The Role of Attributes in Calculating Similarities

Without customer-linked transactions data, DT must use the attribute values of the SKUs to calculate similarities. The similarity of two SKUs is based in part on how many attribute values they have in common (the more in common, the higher the similarity of the two SKUs). The attributes used in the calculation are the raw attributes, not the grouped attributes that CDT uses. So it is not necessary to group the attribute values for DT.

Because the attributes play such an important role in calculating similarities, attribute quality is important when DT performs the calculation.

Attributes are also used in performing any necessary extensions of the CDT similarities to cover new SKUs.

Note that the similarities calculated by DT are only at Segment-Chain/Location-Chain. In contrast, the CDT similarities can be at multiple levels.

Attribute Data Requirements

The attribute values for the DT calculation must meet the following requirements:

Set of Attributes

Each category is characterized by a unique set of attributes. These attributes differ from category to category. For example, for yogurt, the attributes might be size, flavor, brand, fat percentage, and pack size. For chocolate, the attributes might be size, brand, milk/dark, nut type, and package type. Two categories can both have brand, but the brand attribute will have different values for each of the categories. So brand is actually a different attribute for each category.

Mapping

Each item in the category must be mapped to its set of attribute values. This information must be obtained from the retailer. Null values are acceptable as long as they are not too numerous. DT can still run even if some attribute values are listed as null for some items in a category, but too many null values decrease the reliability of the generated DTs. In particular, too may SKU pairs may come out as less similar than they should be, which would decrease demand transference between those pairs (which leads to an underestimate of demand transference in applications such as CMPO).

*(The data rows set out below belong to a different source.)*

/-- The end of a launch, draw grants and partition swaps (R264, R314, R320 to R325, R373, R375, R380): the signal word counts one more, as one
atomic, the wait words of the partition are read, and the launch leaves flight; a RESTARTABLE one commits first and then queues its held
records as far as there is room; a refresh gives the grants, all 0 while the limit in force is 0; a slice that has run out begins a swap,
which waits for the accesses in flight and for a copy burst that has begun, and then the shadowed partition is the active one; a Teasel pass in
progress starts again. How a staged piece becomes visible, how a refresh serves the waiting requests, and what a launch leaves. The staging area and the exchange rest on log
entries 28 and 30 as well. -/
def Obligations.LaunchEndAndSwapEvents : Prop :=
  CommitsByR375 ∧ RefreshesByR320 ∧ EndsByR314 ∧ ∀ (s : State) (part : Nat),
    let p := s.hw.part part
    (∀ id l, s.hw.launch? part id = some l → l.restartable = false → l.heldPuts = [] → launchDone s l = true →
      (l.sigaddr = 0 → exec (.signalIncrement part id) s = .next (endLaunch s part id)) ∧
      (∀ u, l.sigaddr ≠ 0 → signalAdd s part l.sigaddr = .ok u → exec (.signalIncrement part id) s = .next (endLaunch u part id)) ∧
      ∀ f, l.sigaddr ≠ 0 → signalAdd s part l.sigaddr = .error (.fault f) → exec (.signalIncrement part id) s = .next (endLaunch
        (appendRecord s part id ⟨f.cause.toNat, 0, 1, 255, 0xFFFFFFFF, l.hdr, l.sigaddr, 0, 0⟩) part id)) ∧
    (∀ ea xs, checkGen s (systemWho part) .atomic ea 8 = .ok xs → s.canonical → (xkeys xs).Nodup → (∀ k ∈ xkeys xs, k ∉ pteKeys xs) →
      ∃ u, signalAdd s part ea = .ok (pollAll u part) ∧ SameMemoryBut (xkeys xs ++ pteKeys xs) s u ∧
        leNat ((xkeys xs).map (sget u.hw.mem)) = (leNat ((xkeys xs).map (sget s.hw.mem)) + 1) % 2 ^ 64) ∧
    (∀ id l, s.hw.launch? part id = some l → launchDone s l = false → exec (.signalIncrement part id) s = .next s) ∧
    (∀ id l, s.hw.launch? part id = some l → (l.restartable = true → launchDone s l = true ∧ scanGate s.hw l = true) →
      (l.restartable = false → l.heldPuts ≠ []) →
      let h := l.staged.foldl (fun h g => commitPiece h part g) s.hw
      exec (.launchCommit part id) s = .next (s.setHw ((queueHeld part l.heldPuts h).2.setLaunch
        { l with restartable := false, scangated := false, staged := [], wants := [], heldPuts := (queueHeld part l.heldPuts h).1 }))) ∧
    (∀ (xs : List (Nat × List Byte)) (h : Hw), ∃ n, n ≤ xs.length ∧ (queueHeld part xs h).1 = xs.drop n ∧
      (queueHeld part xs h).2 = (xs.take n).foldl (fun h x => putRecord h part x.1 x.2) h ∧
      ∀ x, xs[n]? = some x → 256 ≤ ((queueHeld part xs h).2.part part).queueLoad x.1) ∧
    (∀ gs : List Nat, exec (.grantRefresh gs) s = .next ((ageAll s).mapHw fun h =>
      (h.budgets.map fun b => b.core).foldl
        (fun h c => refreshCore h c (if s.mod.eff = 0 then 0 else min 1023 (gs.getD c 0))) h.dropWaits)) ∧
    (p.active = true → p.swap = .none → p.swapDue = false → bitsOf p.pswap.toNat 31 16 ≠ 0 → paired s.hw p = true →
      coresSettled s.hw p = true →
      (p.activeSince + 1000 * bitsOf p.pswap.toNat 31 16 ≤ s.time → exec (.sliceExpiry part) s = .next (s.mapHw fun h =>
        h.setPart { p with swap := .halting, swapDue := false, pswap := p.pswap ||| 1 })) ∧
      (s.time < p.activeSince + 1000 * bitsOf p.pswap.toNat 31 16 → exec (.sliceExpiry part) s = .next s)) ∧
    (p.swap = .halting →
      ((∀ q ∈ s.hw.pends, q.key.part = part → q.isAccess = true → peerHeld s q = true) → (∀ c ∈ p.cores, ¬ BurstGoesOn s part c) →
        exec (.swapHaltComplete part) s = .next (s.mapHw fun h =>
          (p.cores.foldl (fun h c => drainOutAll (wcDrain h part c fun _ => true) part c) h).setPart { p with swap := .exchanging })) ∧
      ((∃ q ∈ s.hw.pends, q.key.part = part ∧ q.isAccess = true ∧ peerHeld s q = false) ∨ (∃ c ∈ p.cores, BurstGoesOn s part c) →
        exec (.swapHaltComplete part) s = .next s)) ∧
    (p ∈ s.hw.parts → s.hw.part p.peer ∈ s.hw.parts → p.idx = part → p.swap = .exchanging → (s.hw.part p.peer).idx = p.peer → p.peer ≠ part →
      (s.hw.part p.peer).cores = p.cores → ∃ u, exec (.swapExchangeComplete part) s = .next u ∧ (u.hw.part part).active = false ∧
        (u.hw.part part).swap = .none ∧ (u.hw.part part).pswap = p.pswap &&& ~~~1 ∧ (u.hw.part p.peer).active = true ∧
        (u.hw.part p.peer).activeSince = s.time ∧ u.hw.mem = s.hw.mem ∧ (u.hw.part part).tlb = [] ∧ (u.hw.part p.peer).tlb = [] ∧
        ∀ c ∈ u.hw.ctxs, c.part = part ∨ c.part = p.peer →
          c.l1 = Cache.empty ∧ c.con = Cache.empty ∧ c.icache = Cache.empty ∧ c.tlb = [] ∧ c.utlb = [] ∧ c.filter = [] ∧ c.late = [] ∧
          c.ahead = [] ∧ ∀ q ∈ c.selq, q.seen = [])
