@[simp] theorem Ctx.afterWrite_part (c : Ctx) (own : Bool) (m : Memory) (k : Nat) : (c.afterWrite own m k).part = c.part := rfl
@[simp] theorem Ctx.afterWrite_core (c : Ctx) (own : Bool) (m : Memory) (k : Nat) : (c.afterWrite own m k).core = c.core := rfl
@[simp] theorem Ctx.afterWrite_startq (c : Ctx) (own : Bool) (m : Memory) (k : Nat) : (c.afterWrite own m k).startq = c.startq := rfl
@[simp] theorem Ctx.afterWrite_regions (c : Ctx) (own : Bool) (m : Memory) (k : Nat) : (c.afterWrite own m k).regions = c.regions := rfl
@[simp] theorem Ctx.afterWrite_resvs (c : Ctx) (own : Bool) (m : Memory) (k : Nat) : (c.afterWrite own m k).resvs = c.resvs := rfl
@[simp] theorem Ctx.afterWrite_crews (c : Ctx) (own : Bool) (m : Memory) (k : Nat) : (c.afterWrite own m k).crews = c.crews := rfl
@[simp] theorem Ctx.afterWrite_rvs (c : Ctx) (own : Bool) (m : Memory) (k : Nat) : (c.afterWrite own m k).rvs = c.rvs := rfl
@[simp] theorem Ctx.afterWrite_bank (c : Ctx) (own : Bool) (m : Memory) (k : Nat) : (c.afterWrite own m k).bank = c.bank := rfl
@[simp] theorem Ctx.afterWrite_bankOld (c : Ctx) (own : Bool) (m : Memory) (k : Nat) : (c.afterWrite own m k).bankOld = c.bankOld := rfl
@[simp] theorem Ctx.afterWrite_bankShown (c : Ctx) (own : Bool) (m : Memory) (k : Nat) : (c.afterWrite own m k).bankShown = c.bankShown := rfl
@[simp] theorem Ctx.afterWrite_mxq (c : Ctx) (own : Bool) (m : Memory) (k : Nat) : (c.afterWrite own m k).mxq = c.mxq := rfl
@[simp] theorem Ctx.afterWrite_mxRun (c : Ctx) (own : Bool) (m : Memory) (k : Nat) : (c.afterWrite own m k).mxRun = c.mxRun := rfl
@[simp] theorem Ctx.afterWrite_mxSpill (c : Ctx) (own : Bool) (m : Memory) (k : Nat) : (c.afterWrite own m k).mxSpill = c.mxSpill := rfl
@[simp] theorem Ctx.afterWrite_cpq (c : Ctx) (own : Bool) (m : Memory) (k : Nat) : (c.afterWrite own m k).cpq = c.cpq := rfl
@[simp] theorem Ctx.afterWrite_selq (c : Ctx) (own : Bool) (m : Memory) (k : Nat) : (c.afterWrite own m k).selq = c.selq := rfl
@[simp] theorem Ctx.afterWrite_lookups (c : Ctx) (own : Bool) (m : Memory) (k : Nat) : (c.afterWrite own m k).lookups = c.lookups := rfl
@[simp] theorem Ctx.afterWrite_filter (c : Ctx) (own : Bool) (m : Memory) (k : Nat) : (c.afterWrite own m k).filter = c.filter := rfl
@[simp] theorem Ctx.afterWrite_wc (c : Ctx) (own : Bool) (m : Memory) (k : Nat) : (c.afterWrite own m k).wc = c.wc := rfl
@[simp] theorem Ctx.afterWrite_outq (c : Ctx) (own : Bool) (m : Memory) (k : Nat) : (c.afterWrite own m k).outq = c.outq := rfl
@[simp] theorem Ctx.afterWrite_ahead (c : Ctx) (own : Bool) (m : Memory) (k : Nat) : (c.afterWrite own m k).ahead = c.ahead := rfl
@[simp] theorem Ctx.afterWrite_tlb (c : Ctx) (own : Bool) (m : Memory) (k : Nat) : (c.afterWrite own m k).tlb = c.tlb := rfl
@[simp] theorem Ctx.afterWrite_utlb (c : Ctx) (own : Bool) (m : Memory) (k : Nat) : (c.afterWrite own m k).utlb = c.utlb := rfl
@[simp] theorem Ctx.afterWrite_pickers (c : Ctx) (own : Bool) (m : Memory) (k : Nat) : (c.afterWrite own m k).pickers = c.pickers := rfl
@[simp] theorem Ctx.afterWrite_exited (c : Ctx) (own : Bool) (m : Memory) (k : Nat) : (c.afterWrite own m k).exited = c.exited := rfl

end Sys2Proof.Machine
end

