theorem landStore_swf {h : Hw} (k : Key) (gang id : Nat) (sees : List Nat) (pages : List (Nat × Nat)) (home : Bool)
    (xs : List (Nat × Byte × Nat)) (hm : swf h.mem = true) : swf (landStore h k gang id sees pages home xs).mem = true := by
  unfold landStore
  dsimp only
  have h1 : ∀ (c d : Bool) (g : Hw) (ys : List (Nat × Byte)) (x : Ctx), swf g.mem = true →
      swf (if c = true then g else if d = true then storeHome g k sees ys else (wcDrainSeen g k.part k.core sees).setCtx x).mem = true := by
    intro c d g ys x hg; split
    · exact hg
    · split
      · exact storeHome_swf _ _ _ hg
      · exact wcDrainSeen_swf _ _ _ hg
  have h2 : ∀ (c : Bool) (g : Hw), swf g.mem = true → swf (if c = true then g else drainSeen g k.part k.core sees).mem = true := by
    intro c g hg; split
    · exact hg
    · exact drainSeen_swf _ _ _ hg
  have h3 : ∀ (c : Bool) (g : Hw) (x : Ctx), swf g.mem = true → swf (if c = true then g else g.setCtx x).mem = true := by
    intro c g x hg; split <;> exact hg
  split
  · exact h3 _ _ _ (h2 _ _ (h1 _ _ _ _ _ hm))
  · exact writeKeys_swf _ _ (drainOutKeys_swf _ _ _ (h3 _ _ _ (h2 _ _ (h1 _ _ _ _ _ hm))))

/-- An atomic keeps memory canonical. -/
theorem performAtomic_swf {h : Hw} (p : Pend) (op : AmoOp) (n : Nat) (b c : BitVec 128) (discard : Bool) (hm : swf h.mem = true) :
    swf (performAtomic h p op n b c discard).mem = true := by
  unfold performAtomic
  dsimp only
  have hd : swf (drainOutKeys (drainSeen h p.key.part p.key.core p.sees) p.key.part p.key.core (physKeys p.locs)).mem = true :=
    drainOutKeys_swf _ _ _ (drainSeen_swf _ _ _ hm)
  generalize drainOutKeys (drainSeen h p.key.part p.key.core p.sees) p.key.part p.key.core (physKeys p.locs) = g at hd ⊢
  have hn : swf (noteReads ((accessAhead g p.key p.route p.locs).noteUe p (physKeys p.locs)) (physKeys p.locs)).mem = true := by
    simpa using hd
  generalize noteReads ((accessAhead g p.key p.route p.locs).noteUe p (physKeys p.locs)) (physKeys p.locs) = u at hn ⊢
  rw [mark_mem]
  have h1 : ∀ (c : Bool) (v : Hw), swf v.mem = true → swf (if c = true then dropL1 v p.key.part p.key.core else v).mem = true := by
    intro c v hv; split <;> exact hv
  have h2 : ∀ (c : Bool) (v : Hw), swf v.mem = true →
      swf (if c = true then v else dropL1Lines v p.key.part p.key.core (physKeys p.locs)).mem = true := by
    intro c v hv; split <;> exact hv
  refine h1 _ _ (h2 _ _ ?_)
  split
  · exact hn
  · split
    · exact hn
    · refine writeKeys_swf _ _ ?_
      show swf (if (op == .cas) = true then p.ptes.foldl (fun m a => setRefD m .atomic a) u.mem else u.mem) = true
      split
      · exact foldl_setRefD_swf _ _ _ hn
      · exact hn

theorem beforeRead_swf {h : Hw} (k : Key) (r : Route) (ks : List Nat) (hm : swf h.mem = true) : swf (beforeRead h k r ks).mem = true := by
  unfold beforeRead; split
  · exact drainOutKeys_swf _ _ _ hm
  · exact drainOutKeys_swf _ _ _ hm
  · exact hm

/-- A load keeps memory canonical. -/
theorem performRead_swf {h : Hw} (p : Pend) (is : List Nat) (ls : List Loc) (hm : swf h.mem = true) : swf (performRead h p is ls).mem = true := by
  unfold performRead
  dsimp only
  have hr := beforeRead_swf (h := accessAhead h p.key p.route ls) p.key p.route (physKeys ls) hm
  split
  · exact hm
  · rw [mark_mem]
    split
    · exact hr
    · simpa using hr

theorem healStore_swf {h : Hw} (p : Pend) (hm : swf h.mem = true) : swf (healStore h p).mem = true := by
  unfold healStore
  dsimp only
  split
  · exact hm
  · rw [clearPoison_mem]
    split
    · exact wcDrain_swf _ _ _ (drainOutKeys_swf _ _ _ hm)
    · exact drainOutKeys_swf _ _ _ hm
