-- ==== Sys2Proof/Laws/PerInstr.lean ====
section
/-!
SUPPORT. Sys2Proof/Laws/PerInstr.lean: statements about every instruction as syntax, one lemma for each constructor.
-/
namespace Sys2Proof.Laws

/-- The words of a lane instruction: one, and the extension word where there is one. -/
theorem packLane_length (third : Bool) (major minor : Nat) (o : LaneOps) :
    4 * (packLane third major minor o).length = if o.x then 8 else 4 := by
  cases hx : o.x <;> simp [packLane, hx]

/-- The words of a scalar instruction. -/
theorem packScalar_length (major minor : Nat) (o : ScalarOps) :
    4 * (packScalar major minor o).length = if o.x then 8 else 4 := by
  cases hx : o.x <;> simp [packScalar, hx]

/-- A lane instruction that the encoding admits has a listed MOD and extras. -/
theorem wfLane_modOk {sig : LaneSig} {o : LaneOps} (h : wfLane sig o = true) : sig.modOk = true := by
  simp only [wfLane, Bool.and_eq_true] at h
  tauto

/-- A scalar instruction that the encoding admits obeys the limits of its literals. -/
theorem wfScalar_extra {sig : ScalarSig} {o : ScalarOps} (h : wfScalar sig o = true) : sig.extra = true := by
  simp only [wfScalar, Bool.and_eq_true] at h
  tauto

/-- The signature of a lane instruction whose check 4 succeeds. -/
theorem wf_lane {i : Instr} {major minor : Nat} {sig : LaneSig} {o : LaneOps} (hf : i.form = .lane major minor sig o)
    (h : i.WellFormed) : wfLane sig o = true := by
  unfold Instr.WellFormed Instr.wfError at h
  rw [hf] at h
  simpa using h

/-- The signature of a scalar instruction whose check 4 succeeds. -/
theorem wf_scalar {i : Instr} {major minor : Nat} {sig : ScalarSig} {o : ScalarOps} (hf : i.form = .scalar major minor sig o)
    (h : i.WellFormed) : wfScalar sig o = true := by
  unfold Instr.WellFormed Instr.wfError at h
  rw [hf] at h
  by_contra hn
  simp [hn] at h

namespace EncodedForm

/-- What an instruction is as syntax (R83, R92, R104, R107): its place in the opcode map is an assigned major and minor that the decoder
reads back as this instruction, its shape is the one the decoder takes for that place, and its words are as many as its length says. -/
def Statement (i : Instr) : Prop :=
  i.WellFormed → 4 * (encode i).length = i.length ∧
  match i.form with
  | .lane major minor sig o => major < 18 ∧ minor < 16 ∧ ofLane major minor o = some i ∧ laneThird major minor = (sig.third != .none)
  | .scalar major minor _ o => major < 19 ∧ major ≠ 6 ∧ minor < 16 ∧ ofScalar major minor o = some i
  | .branch o => i = .br o
  | .step => encode i = []
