/-- What completes leaves the rest of the hardware as it is. -/
theorem completePend_hw (s : State) (p : Pend) (bs : List Byte) : ∃ ts, (completePend s p bs).hw =
    { s.hw with pends := s.hw.pends.filter fun q => q.id != p.id, threads := ts } := by
  unfold completePend State.setThread
  dsimp only
  split
  · split
    · exact ⟨_, rfl⟩
    · exact ⟨_, rfl⟩
  · exact ⟨_, rfl⟩

/-- A producer has completed as it would have in a state with the same threads. -/
theorem Completed.of_same {s s' u : State} {p : Pend} {f : Thread → Thread} (h : Completed s' u p f) (hth : s'.th = s.th)
    (hthreads : s'.hw.threads = s.hw.threads) : Completed s u p f := by
  have howner : s'.owner? p = s.owner? p := owner?_congr hth hthreads rfl rfl rfl
  obtain ⟨hpends, hmine, hnone, hothers⟩ := h
  refine ⟨hpends, fun t ht => hmine t (howner.trans ht), fun hno => ?_, fun k hk => ?_⟩
  · exact (hnone (howner.trans hno)).trans (thread?_congr hth hthreads _)
  · exact (hothers k hk).trans (thread?_congr hth hthreads _)

/-! ### Launches -/

theorem launch?_some {h : Hw} {part id : Nat} {l : Launch} (hl : h.launch? part id = some l) : l.part = part ∧ l.id = id := by
  simpa using List.find?_some hl

/-- The record of a launch is replaced where it stands. -/
theorem launch?_setLaunch_same {h : Hw} {part id : Nat} {l m : Launch} (hl : h.launch? part id = some l) (hpart : m.part = part)
    (hid : m.id = id) : (h.setLaunch m).launch? part id = some m := by
  unfold Hw.launch? Hw.setLaunch
  rw [List.find?_map]
  have hsame : ((fun l : Launch => l.part == part && l.id == id) ∘ fun l => if l.part == m.part && l.id == m.id then m else l) =
      fun l => l.part == part && l.id == id := by
    funext x
    by_cases hx : x.part = part ∧ x.id = id
    · simp [hx, hpart, hid]
    · simp [hpart, hid, hx]
  rw [hsame]
  obtain ⟨hp, hi⟩ := launch?_some hl
  unfold Hw.launch? at hl
  rw [hl, Option.map_some, if_pos (by simp [hp, hi, hpart, hid])]

/-! ### Spawns (R10, R159) -/

theorem exec_spawnComplete (id : Nat) (s : State) : exec (.spawnComplete id) s = execSpawnComplete id s := rfl
theorem exec_awaitComplete (id : Nat) (s : State) : exec (.awaitComplete id) s = execAwaitComplete id s := rfl
theorem exec_wcDrain (part core line : Nat) (s : State) : exec (.wcDrain part core line) s = execWcDrain part core line s := rfl
theorem exec_stagePage (part id page : Nat) (s : State) : exec (.stagePage part id page) s = execStagePage part id page s := rfl

/-- What a spawn of a running core, the first of its gang, does. -/
def spawned (s : State) (p : Pend) (l : Launch) (entry arg : DWord) : State :=
  if 2 ^ 32 ≤ l.nextTid then completePend s p (leBytes 4 0)
  else completePend (s.mapHw fun h =>
    pushStart (h.setLaunch { l with nextTid := l.nextTid + 1 }) p.key.part p.key.core ⟨l.id, l.nextTid, .spawn entry arg⟩) p
      (leBytes 4 l.nextTid)

section
variable {s : State} {p : Pend} {l : Launch}

theorem spawnComplete_halted {entry arg : DWord} (hp : s.hw.pend? p.id = some p) (hkind : p.kind = .spawn entry arg)
    (hl : s.hw.launch? p.key.part p.launch = some l) (hcore : coreRuns s.hw p.key.part p.key.core = false) :
    exec (.spawnComplete p.id) s = .next s := by
  rw [exec_spawnComplete]
  simp only [execSpawnComplete, hp, hkind, hl, hcore, Bool.not_false, Bool.true_or, if_pos]

theorem spawnComplete_runs {entry arg : DWord} (hp : s.hw.pend? p.id = some p) (hkind : p.kind = .spawn entry arg)
    (hl : s.hw.launch? p.key.part p.launch = some l)
    (hfirst : ∀ q ∈ s.hw.pends, q.gang = p.gang → (∃ e a, q.kind = .spawn e a) → p.id ≤ q.id)
    (hcore : coreRuns s.hw p.key.part p.key.core = true) : exec (.spawnComplete p.id) s = .next (spawned s p l entry arg) := by
  have hnone : (s.hw.pends.any fun q => (match q.kind with
      | .spawn _ _ => true
      | _ => false) && q.gang == p.gang && q.id < p.id) = false := by
    rw [List.any_eq_false]
    intro q hq hbad
    simp only [Bool.and_eq_true, beq_iff_eq, decide_eq_true_eq] at hbad
    obtain ⟨⟨hspawn, hgang⟩, hlt⟩ := hbad
    refine absurd (hfirst q hq hgang ?_) (Nat.not_le.2 hlt)
    cases hk : q.kind with
    | spawn e a => exact ⟨e, a, rfl⟩
    | _ => rw [hk] at hspawn; cases hspawn
  rw [exec_spawnComplete]
  simp only [execSpawnComplete, hp, hkind, hl, hcore, Bool.not_true, Bool.false_or]
  refine (if_neg (Bool.eq_false_iff.1 hnone)).trans ?_
  unfold spawned
  split
  · rfl
  · rfl

theorem fill_spawn {entry arg : DWord} (hkind : p.kind = .spawn entry arg) (t : Thread) (bs : List Byte) :
    t.fill p bs = t.fillPlain p.cell p.ncells (wordsOf p.ncells (leNat bs)) := by
  unfold Thread.fill
  rw [hkind]

theorem fill_await {tid : BitVec 32} {now : Bool} (hkind : p.kind = .await tid now) (t : Thread) (bs : List Byte) :
    t.fill p bs = t.fillPlain p.cell p.ncells (wordsOf p.ncells (leNat bs)) := by
  unfold Thread.fill
  rw [hkind]

theorem spawned_all_taken {entry arg : DWord} (hkind : p.kind = .spawn entry arg) (hfull : 2 ^ 32 ≤ l.nextTid) :
    (Completed s (spawned s p l entry arg) p fun t => (t.fillPlain p.cell p.ncells (wordsOf p.ncells 0)).saw p) ∧
      (spawned s p l entry arg).hw.ctxs = s.hw.ctxs := by
  unfold spawned
  rw [if_pos hfull]
  refine ⟨?_, ?_⟩
  · have hc := completePend_completed s p (leBytes 4 0)
    simp only [fill_spawn hkind, leNat_leBytes] at hc
    exact hc
  · obtain ⟨ts, hts⟩ := completePend_hw s p (leBytes 4 0)
    rw [hts]
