-- ==== Sys2Proof/Certificates/Slice0/Obligations.lean ====
section
/-! DEFINITION. The statements for the provers. Each docstring names the rule of spec/ it formalises. A completion is
stated on a state whose phase is `completion` and which has the command in flight; an issue on a state whose phase is
`issue`. Where a statement gives the next state whole, as an update of the state before, everything the update does not
name is unchanged: every other register, memory, stream and parameter. -/

open Sys2Proof Sys2Proof.Machine

/-! ### Reset and the register file -/

/-- 10_state R55, 70_reset_and_hazards R370: power-on and the RESET command leave every register 0 but LCG, no RAM with a
value, no stream bound and nothing in flight; the parameters are the device's, or kept. -/
def Obligations.PowerOnAndResetLeaveSpecValues : Prop :=
  State.reset.powerOn ∧ State.reset.cfg = Config.device ∧
  ∀ s : State, ∃ t, exec .reset s = .next t ∧ t.powerOn ∧ t.cfg = s.cfg

/-- 47_session_system R301: RESET in every state, also with commands in flight, gives the power-on state. That the
environment's history and the model's own fields stay is the model's choice (notes/assumptions/12, 13). -/
def Obligations.ResetCommandCancelsEverything : Prop :=
  ∀ s : State, exec .reset s = .next
    { State.reset with
      txsHistory := s.txsHistory ++ s.txs.toList, cfg := s.cfg, moves := s.moves, tick := s.tick, phase := s.phase,
      hostPort := s.hostPort }

/-- 10_state R22, R23, 00_scope R17: a step in which the host writes a register other than CMD. An operand register reads
back the value truncated to its width and every other register reads as before; a write of any other number changes no
register. -/
def Obligations.HostWritesOnlyOperandRegisters : Prop :=
  ∀ (s : State) (no : Byte) (v : Word) (rest : List Move), s.moves = .writeReg no v :: rest → no ≠ 0#8 →
    ∃ t, step s = .next t ∧
      (∀ m : Byte, t.readReg m =
        if no ∈ operandRegisters ∧ m = no then BitVec.ofNat 32 (v.toNat % 2 ^ operandWidth no) else s.readReg m) ∧
      (∀ sp, t.ram sp = s.ram sp) ∧ t.rxs = s.rxs ∧ t.txs = s.txs ∧ t.txFlight = s.txFlight ∧
      t.rxFlight = s.rxFlight ∧ (no ∉ operandRegisters → t = s.advance rest)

Null values have a particular use in accommodating categories that are actually a union of more than one category. See "Setting Up Categories" for more information.

Significance

The attributes for a category must be the ones that the customers actually pay attention to when shopping in the category. They are attributes that actually affect the customers' purchasing decisions.

Note that the similarity calculation will still complete even with attributes that do not affect customer behavior, but the similarities produced will be less distinguishing. For example, a category has a Supplier attribute, which indicates for a given product which supplier shipped an item to the grocer. This attribute may be important to the grocer for accurate bookkeeping, but it has no effect on the customer's purchasing behavior because it is not reflected in the item itself nor is it something that the customer is concerned about. However, if it is included when setting up attributes, then the effect would be to increase the similarity of items that were from the same supplier. This is a false similarity, since it does not reflect how the customer actually views these items. In particular, if the supplier is a duplicate of the Brand attribute, then the similarity of products within the same Brand would be unintentionally increased.

The process of obtaining attributes for a category and performing a mapping of items in the category to attribute values is likely to require a significant amount of time and labor, even if the retailer has the information available, since this must be done for every category.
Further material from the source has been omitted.